(Data items)
==================================================

-- ==== Sys2Proof/Machine/Flags.lean ====
section
/-! DEFINITION. The status and enabling bits the forms read. No form writes a flag or a status bit (10_state.md R28, R29), so
there is no flag to compute: what stands here is the alignment-check condition and the gate of each encoding family, the
checks an instruction makes before it reads an operand (60_exceptions.md R144, R145, R147; order D16, R150). -/

namespace Sys2Proof.Machine

/-- EFLAGS.AC: bit 18 (10_state.md R30). -/
def State.rflagsAc (s : State) : Bool := s.rflags.getLsbD 18

/-- `AlignmentCheck` (00_scope.md R7): CR0.AM and EFLAGS.AC and CPL = 3. -/
def State.alignmentCheck (s : State) : Bool := s.enabled.cr0Am && s.rflagsAc && s.cpl == 3#2

/-- The vector lengths of the EVEX forms (30_encoding.md R77). -/
inductive VecLen where
  | vl128
  | vl256
  | vl512
  deriving DecidableEq, Repr

/-- XCR0[2:1] = 11b and CR4.OSXSAVE = 1 (R144, rows 5 to 14). -/
def State.avxEnabled (s : State) : Bool := s.enabled.cr4Osxsave && s.enabled.xcr0Sse && s.enabled.xcr0Avx

/-- XCR0[7:5] = 111b besides (R144, rows 9 to 14). -/
def State.avx512Enabled (s : State) : Bool :=
  s.avxEnabled && s.enabled.xcr0Opmask && s.enabled.xcr0ZmmHi256 && s.enabled.xcr0Hi16Zmm

/-- The feature and enable conditions of rows 1 and 3 hold: no #UD (R144). -/
def State.mmxUsable (s : State) : Bool := s.features.mmx && !s.enabled.cr0Em

/-- Rows 2 and 4 (R144). -/
def State.sseUsable (s : State) : Bool := s.features.sse2 && !s.enabled.cr0Em && s.enabled.cr4Osfxsr

/-- Rows 5 and 6, and 7 and 8, which need AVX2 (R4, R144). -/
def State.vexUsable (s : State) (l : Bool) : Bool := (if l then s.features.avx2 else s.features.avx) && s.avxEnabled

/-- The features of rows 9 to 14: AVX512BW, and AVX512VL below 512 bits (R4, D21). -/
def State.evexFeature (s : State) : VecLen → Bool
  | .vl128 => s.features.avx512bw && s.features.avx512vl
  | .vl256 => s.features.avx512bw && s.features.avx512vl
  | .vl512 => s.features.avx512bw

/-- Rows 9 to 14 (R144). -/
def State.evexUsable (s : State) (vl : VecLen) : Bool := s.evexFeature vl && s.avx512Enabled

/-- The exception the checks of an MMX form raise, if any: #UD, then #NM, then #MF (R100 steps 2 to 4). -/
def mmxGate (s : State) : Option Exception :=
  if !s.mmxUsable then some .ud
  else if s.enabled.cr0Ts then some .nm
  else if s.enabled.x87ExceptionPending then some .mf
  else none

/-- #UD, then #NM: the checks of the other families (R100, R110, R120 steps 2 and 3). -/
def vectorGate (usable : Bool) (s : State) : Option Exception :=
  if !usable then some .ud
  else if s.enabled.cr0Ts then some .nm
  else none

end Sys2Proof.Machine
end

==================================================

## Exercise brief
Give only the number of lines in the records that contain the string "avxEnabled".

## Problem solution
3